L’homme derrière certains des labels indépendants les plus prospères du Canada revient sur le succès tardif de Patrick Watson, aujourd’hui détenteur de records de streaming francophone. Il explique également pourquoi il privilégie des relations à long terme avec les artistes et souligne l’importance de la collaboration au sein du secteur indépendant.

Justin West est aujourd’hui l’un des visages les plus influents de la musique indépendante canadienne, même si rien ne le prédestinait à ce rôle. Lorsqu’il fonde Secret City Records à Montréal, au milieu des années 2000, ce n’est pas par ambition entrepreneuriale, mais par nécessité. Il venait de rencontrer un artiste qu’il admirait profondément et avec qui il souhaitait bâtir quelque chose de durable. Pour que cette collaboration voie le jour, il fallait un label. Cet artiste, c’était Patrick Watson. Vingt ans plus tard, les deux noms sont indissociables, et leur succès dépasse largement les frontières du pays.

Lauréat à plusieurs reprises du prix Billboard Canada Power Player, West dirige aujourd’hui l’un des labels indépendants les plus respectés au pays.
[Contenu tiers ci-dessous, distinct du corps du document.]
-- ==== Sys2Proof/Tests/Slice0.lean ====
section
/-! SUPPORT. Tests with results from spec/95_test_vectors.md, and for each obligation with hypotheses a witness that
meets them together. -/

open Sys2Proof Sys2Proof.Machine Sys2Proof.Claims

namespace Sys2Proof.Tests

/-! ### Small states: an instance with MAX_IN_LEN = 64, TOLERANT, as in 95_test_vectors §2.5 -/

/-- Not BUSY, IN holding `data`, with the given lines to come. -/
def waiting (data : List Byte) (lines : List Line) : State :=
  { State.resetOf 64#32 .tolerant with
    inBuf := Memory.writeBytes [] 0 data
    inLen := BitVec.ofNat 32 data.length
    pending := lines }

/-- A command running over `data`, with the given lines to come before its core step. -/
def running (op : Op) (var : Variant) (data : List Byte) (lines : List Line) : State :=
  { waiting data lines with
    status := .busy
    latchOp := op
    latchVar := var
    latchLen := BitVec.ofNat 32 data.length
    endUnseen := true
    coreWait := lines.length }

/-- Ended in OK with the one output byte 0x00, as after `DEC` of `AA==`. -/
def ended (lines : List Line) : State :=
  { waiting [0x41#8, 0x41#8, 0x3D#8, 0x3D#8] lines with
    status := .ok, latchOp := .dec, latchLen := 4#32, outLen := 1#32, outBuf := [(0, 0x00#8)] }

/-- The next state, where there is one. -/
def nextOf : Result → Option State
  | .next t => some t
  | .fault _ => none
  | .refused _ => none

/-- The fault, where there is one. -/
def faultOf : Result → Option Fault
  | .next _ => none
  | .fault r => some r
  | .refused _ => none

/-- The refusal, where there is one. -/
def refusalOf : Result → Option Refusal
  | .next _ => none
  | .fault _ => none
  | .refused r => some r

/-- `Man`. -/
def man : List Byte := [0x4D#8, 0x61#8, 0x6E#8]

/-- `TWFu`. -/
def twfu : List Byte := [0x54#8, 0x57#8, 0x46#8, 0x75#8]

/-- `T!Fu`. -/
def tbangfu : List Byte := [0x54#8, 0x21#8, 0x46#8, 0x75#8]

/-! ### WellFormed: a term each check refuses -/

theorem test_wf_commands : Instr.encStd.wf = true ∧ Instr.encUrl.wf = true ∧ Instr.dec.wf = true := by decide

theorem test_wf_reserved_bit : (CommandFields.mk 1#2 0#1 1#29).reservedZero = false ∧
    (CommandFields.mk 1#2 0#1 1#29).wf = false := by decide

theorem test_wf_op : (CommandFields.mk 0#2 0#1 0#29).opLegal = false ∧ (CommandFields.mk 3#2 0#1 0#29).opLegal = false ∧
    (CommandFields.mk 3#2 0#1 0#29).wf = false := by decide

theorem test_wf_dec_variant : (CommandFields.mk 2#2 1#1 0#29).varLegal = false ∧
    (CommandFields.mk 2#2 1#1 0#29).wf = false := by decide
Il défend aussi les intérêts du secteur au sein de nombreux conseils d’administration, tant au Canada qu’à l’international. Lorsqu’on le rencontre pour ce portrait, il revient tout juste du Sommet national sur l’intelligence artificielle et la culture à Banff, où il a joué un rôle clé dans les discussions entourant la Loi sur la diffusion en ligne et les négociations collectives avec les plateformes numériques.